BRIEF: For the listing that follows, give again exactly the lines from the one with "t.lamps.driven = true" to the one with "lock := .free, qualifyingRun", including both.

Segment Open

/-- A settings take releases a channel's holder (R117). -/
def takeReleases (s t : State) (c : Chan) (h : Source) : Prop :=
  modeChanges s t c ∨
  ((s.chanSet c).authMode ≠ (t.chanSet c).authMode ∧
    (t.chanSet c).authMode.admits (sourceRole t h) = false) ∨
  ∃ p, h = .port p ∧ (s.portSet p).channel = c ∧ (portChanges s t p ∨ s.role p ≠ t.role p)

/-- R117 and R120 for one channel: the holder and the quiet count, and the console's values. -/
def authorityActed (s t : State) (c : Chan) : Prop :=
  let released := ∃ h, (s.auth c).holder = some h ∧ takeReleases s t c h
  let cleared := (s.chanSet c).mode ≠ (t.chanSet c).mode ∨ (s.chanSet c).authMode ≠ (t.chanSet c).authMode
  (released → (t.auth c).holder = none ∧ (t.auth c).quiet = 0) ∧
  (¬ released → (t.auth c).holder = (s.auth c).holder ∧ (t.auth c).quiet = (s.auth c).quiet) ∧
  (cleared → (t.auth c).consoleDemand = 0 ∧ (t.auth c).consoleJog = 0) ∧
  (¬ cleared → (t.auth c).consoleDemand = (s.auth c).consoleDemand ∧
    (t.auth c).consoleJog = (s.auth c).consoleJog)

/-- The arm flag of one port (R115). -/
def armActed (s t : State) (p : PortId) : Prop :=
  t.armed.get p = true ↔ s.armed.get p = true ∧ ¬ portChanges s t p ∧ s.role p = t.role p

/-- R143 for one group, and the port lamps driven (R147). -/
def lampsActed (s t : State) : Prop :=
  t.lamps.driven = true ∧ t.lamps.strobe = s.lamps.strobe ∧
  ∀ g, t.lamps.pattern.get g =
    if s.settings.groupChannel.get g = t.settings.groupChannel.get g ∧
      s.settings.groupMode.get g = t.settings.groupMode.get g then s.lamps.pattern.get g else 0

/-- R168: a class left enabled leaves the postponed set, and its bit is set. -/
def classesActed (s t : State) : Prop :=
  ∀ k, t.reports.causes.get k =
      (s.reports.causes.get k || s.reports.postponed.get k && t.settings.enables.get k) ∧
    t.reports.postponed.get k = (s.reports.postponed.get k && !t.settings.enables.get k)

/-- What a change of the frame rate or of the reference select does to the lock (R126, R127, notes/assumptions/18.md). -/
def timebaseActed (s t : State) : Prop :=
  let changes := s.settings.frameRate ≠ t.settings.frameRate ∨ s.settings.refSelect ≠ t.settings.refSelect
  (¬ changes → t.timebase = s.timebase) ∧
  (changes → s.timebase.lock = .free →
    t.timebase = { s.timebase with qualifyingRun := 0, lastEdge := none }) ∧
  (changes → s.timebase.lock = .locked → t.timebase = { s.timebase with
    lock := .free, qualifyingRun := 0, lastEdge := none, announceLock := false
    runRate := t.settings.frameRate, runIndex := 0, periodLength := freePeriod t.settings.frameRate 0 })

/-- What the blocks do at a settings take. -/
structure SettingsActed (s t : State) : Prop where
  channels : ∀ c, channelActed s t c ∧ pressedActed s t c
  ports : ∀ p, portActed s t p ∧ armActed s t p
  authority : ∀ c, authorityActed s t c
  lamps : lampsActed s t
  classes : classesActed s t
  timebase : timebaseActed s t

/-! ### One advance (R42 to R57)

`v` is the taken view, `f` the Line Cache, and rows are view rows. -/

/-- The line at a row and its record, where the line is resident. -/
def rowRecord (v : List ViewEntry) (f : Fetch) (row : Nat) : Option (Anchor × LineRecord) :=
  (lineAtRow v row).bind fun x => (f.record x.1.slot x.2).map fun r => (⟨x.1.slot, x.2⟩, r)

/-- A forward walk may go on from a row into the next (R52). -/
def opensForward (v : List ViewEntry) (f : Fetch) (row : Nat) : Prop :=
  rowReady v row = true ∧ rowReady v (row + 1) = true ∧ (rowRecord v f (row + 1)).isSome

/-- The line before a row lies in an earlier story that is not ready (R52, R56). -/
def closedAbove (v : List ViewEntry) (row : Nat) : Prop :=
  ∃ p e, lineAtRow v (row - 1) = some p ∧ lineAtRow v row = some e ∧ p.1.slot ≠ e.1.slot ∧ p.1.ready = false

/-- A backward walk may go on from a row into the row before it (R52). -/
def opensBackward (v : List ViewEntry) (f : Fetch) (row : Nat) : Prop :=
  0 < row ∧ ¬ closedAbove v row ∧ (rowRecord v f (row - 1)).isSome

/-- The lines entered by a walk through `rows`, in order, each with its pattern (R140). -/
def linesEntered (v : List ViewEntry) (f : Fetch) (rows : List Nat) : List Entered :=
  rows.filterMap fun r => (rowRecord v f r).map fun x => ⟨x.1, x.2.pattern⟩

/-- The signalling crossings of the tops of `rows`, in order, each with its direction (R140). -/
def topsCrossed (v : List ViewEntry) (f : Fetch) (rows : List Nat) (dir : Anchor → Direction) : List Crossing :=
  rows.filterMap fun r => (rowRecord v f r).bind fun x =>
    if x.2.cue.signalling then some ⟨x.1, dir x.1⟩ else none

/-- The rows 1 to `n` after a row. -/
def rowsAfter (row n : Nat) : List Nat := (List.range n).map (row + 1 + ·)

/-- A forward walk toward the position value `target` that enters `n` lines (R52 to R55, R57). -/
structure WalkedForward (v : List ViewEntry) (f : Fetch) (row n target : Nat) (speed : Int) (adv : Advance) :
    Prop where
  place : adv.row = row + n
  fraction : adv.fraction ≤ 1023
  opens : ∀ m, m < n → opensForward v f (row + m)
  entered : adv.entered = linesEntered v f (rowsAfter row n)
  crossings : adv.crossings = topsCrossed v f (rowsAfter row n) fun _ => .forward
  reached : adv.stop = .reached → adv.row * 1024 + adv.fraction = target ∧ adv.speed = speed ∧
    (adv.fraction = 1023 → rowReady v (adv.row + 1) = true)
  horizon : ∀ l, adv.stop = .horizon l → adv.fraction = 1023 ∧ adv.speed = speed ∧ (adv.row + 1) * 1024 ≤ target ∧
    rowReady v adv.row = true ∧ rowReady v (adv.row + 1) = true ∧ anchorAtRow v (adv.row + 1) = some l ∧
    f.record l.slot l.line = none
  boundary : ∀ k, adv.stop = .boundary k → adv.fraction = 1023 ∧ adv.speed = 0 ∧ adv.row * 1024 + 1023 ≤ target ∧
    ∃ e line, lineAtRow v (adv.row + 1) = some (e, line) ∧ k = e.slot ∧
      (target = adv.row * 1024 + 1023 → e.ready = false) ∧ (rowReady v adv.row = true → e.ready = false)
  bottom : adv.stop = .bottom → adv.fraction = 1023 ∧ adv.speed = 0 ∧ adv.row * 1024 + 1023 ≤ target ∧
    lineAtRow v (adv.row + 1) = none
  top : adv.stop ≠ .top

/-- A backward walk toward the position value `target` that enters `n` lines (R52, R53, R56, R57). A line that it
leaves is crossed where its cue is known, while it is resident. -/
structure WalkedBackward (v : List ViewEntry) (f : Fetch) (row n : Nat) (target speed : Int) (adv : Advance) :
    Prop where
  place : adv.row + n = row
  fraction : adv.fraction ≤ 1023
  opens : ∀ m, m < n → opensBackward v f (row - m)
  entered : adv.entered = linesEntered v f ((List.range n).map (row - 1 - ·))
  crossings : adv.crossings = topsCrossed v f ((List.range n).map (row - ·)) fun _ => .backward
  reached : adv.stop = .reached → (adv.row : Int) * 1024 + adv.fraction = target ∧ adv.speed = speed ∧
    (adv.fraction = 0 → 0 < adv.row ∧ ¬ closedAbove v adv.row)
  horizon : ∀ l, adv.stop = .horizon l → adv.fraction = 0 ∧ adv.speed = speed ∧ target < (adv.row : Int) * 1024 ∧
    0 < adv.row ∧ ¬ closedAbove v adv.row ∧ anchorAtRow v (adv.row - 1) = some l ∧ f.record l.slot l.line = none
  top : adv.stop = .top → adv.fraction = 0 ∧ adv.speed = 0 ∧ target ≤ (adv.row : Int) * 1024 ∧
    (adv.row = 0 ∨ closedAbove v adv.row)
  forward : adv.stop ≠ .bottom ∧ ∀ k, adv.stop ≠ .boundary k

/-- The advance by the distance `delta` with the speed `speed` (R51). -/
def Moved (v : List ViewEntry) (f : Fetch) (row fraction : Nat) (speed delta : Int) (adv : Advance) : Prop :=
  adv.landed = none ∧ (delta = 0 → adv = ⟨row, fraction, speed, [], [], .reached, none⟩) ∧
  (0 < delta → ∃ n, WalkedForward v f row n (row * 1024 + fraction + delta.toNat) speed adv) ∧
  (delta < 0 → ∃ n, WalkedBackward v f row n (row * 1024 + fraction + delta) speed adv)

/-- The nearest stopping cue of the reach lies `n` rows ahead (R48). -/
def CueAhead (v : List ViewEntry) (f : Fetch) (row n : Nat) : Prop :=
  1 ≤ n ∧ n ≤ 32 ∧ ∀ m, m < n → opensForward v f (row + m) ∧
    ∀ a r, rowRecord v f (row + m + 1) = some (a, r) → (r.cue.stopping = true ↔ m + 1 = n)

/-- A landing on the cue line `n` rows ahead (R50). -/
def Landed (v : List ViewEntry) (f : Fetch) (row n : Nat) (adv : Advance) : Prop :=
  adv.row = row + n ∧ adv.fraction = 0 ∧ adv.speed = 0 ∧ adv.stop = .reached ∧
  adv.landed = anchorAtRow v (row + n) ∧ adv.entered = linesEntered v f (rowsAfter row n) ∧
  adv.crossings = topsCrossed v f (rowsAfter row n) fun a =>
    if anchorAtRow v (row + n) = some a then .landing else .forward

/-! ### What a LIVE channel does at a frame event in RUNNING (R26)

`s` is the state before the frame event and `t` the state after it. -/

/-- The report is among the posts of the events from `s` to `t`, when none of them was dropped (R165). -/
def posted (s t : State) (r : Report) : Prop :=
  s.reports.dropped < 65535 → t.reports.dropped = s.reports.dropped → (⟨r, t.frame⟩ : Post) ∈ t.reports.queue

/-- The position, S and the holds of a channel between two of its stages. FREEZE stands apart: no stage changes it. -/
structure Standing where
  anchor : Option Anchor
  fraction : Nat
  speed : Int
  cue : Bool
  boundary : Bool
  exchange : Bool
  deriving DecidableEq, Repr

def Channel.standing (ch : Channel) : Standing :=
  ⟨ch.anchor, ch.fraction, ch.speed, ch.cue, ch.boundary, ch.exchange⟩

/-- A re-anchor and a jump: the position, with the fraction and S 0, and CUE and BOUNDARY away (R27, R28, R36). -/
def Standing.placed (a : Option Anchor) (x : Standing) : Standing :=
  { x with anchor := a, fraction := 0, speed := 0, cue := false, boundary := false }

/-- The anchor `b` that the view-change rule gives for a story `k` that the taken view `v` lacks (R27). `before` holds
the stories before it in the former view, nearest first, and `after` those after it; when the former view lacks it too,
`after` is the whole of that view. -/
def viewChanged (former v : List ViewEntry) (k : Slot) (b : Option Anchor) : Prop :=
  ∀ before after : List ViewEntry,
    ((∃ old, former = before.reverse ++ old :: after ∧ old.slot = k ∧ ∀ e ∈ before ++ after, e.slot ≠ k) ∨
      (before = [] ∧ after = former ∧ ∀ e ∈ former, e.slot ≠ k)) →
    (∀ xs e ys, after = xs ++ e :: ys → (∀ x ∈ xs, entryOf v x.slot = none) → (entryOf v e.slot).isSome →
      b = some ⟨e.slot, 0⟩) ∧
    ((∀ e ∈ after, entryOf v e.slot = none) →
      (∀ xs e ys e', before = xs ++ e :: ys → (∀ x ∈ xs, entryOf v x.slot = none) → entryOf v e.slot = some e' →
        b = some ⟨e.slot, e'.count - 1⟩) ∧
      ((∀ e ∈ before, entryOf v e.slot = none) → b = v.head?.map fun e => ⟨e.slot, 0⟩))

/-- Stage 2 places the anchor: there is none and the taken view holds a line, or the anchor does not stand in the taken
view (R28, R27). -/
def replaced (v : List ViewEntry) : Option Anchor → Bool
  | none => !v.isEmpty
  | some a => !(entryOf v a.slot).any fun e => decide (a.line < e.count)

Segment Closed

TASK ANSWER:
  t.lamps.driven = true ∧ t.lamps.strobe = s.lamps.strobe ∧
  ∀ g, t.lamps.pattern.get g =
    if s.settings.groupChannel.get g = t.settings.groupChannel.get g ∧
      s.settings.groupMode.get g = t.settings.groupMode.get g then s.lamps.pattern.get g else 0

/-- R168: a class left enabled leaves the postponed set, and its bit is set. -/
def classesActed (s t : State) : Prop :=
  ∀ k, t.reports.causes.get k =
      (s.reports.causes.get k || s.reports.postponed.get k && t.settings.enables.get k) ∧
    t.reports.postponed.get k = (s.reports.postponed.get k && !t.settings.enables.get k)

/-- What a change of the frame rate or of the reference select does to the lock (R126, R127, notes/assumptions/18.md). -/
def timebaseActed (s t : State) : Prop :=
  let changes := s.settings.frameRate ≠ t.settings.frameRate ∨ s.settings.refSelect ≠ t.settings.refSelect
  (¬ changes → t.timebase = s.timebase) ∧
  (changes → s.timebase.lock = .free →
    t.timebase = { s.timebase with qualifyingRun := 0, lastEdge := none }) ∧
  (changes → s.timebase.lock = .locked → t.timebase = { s.timebase with
    lock := .free, qualifyingRun := 0, lastEdge := none, announceLock := false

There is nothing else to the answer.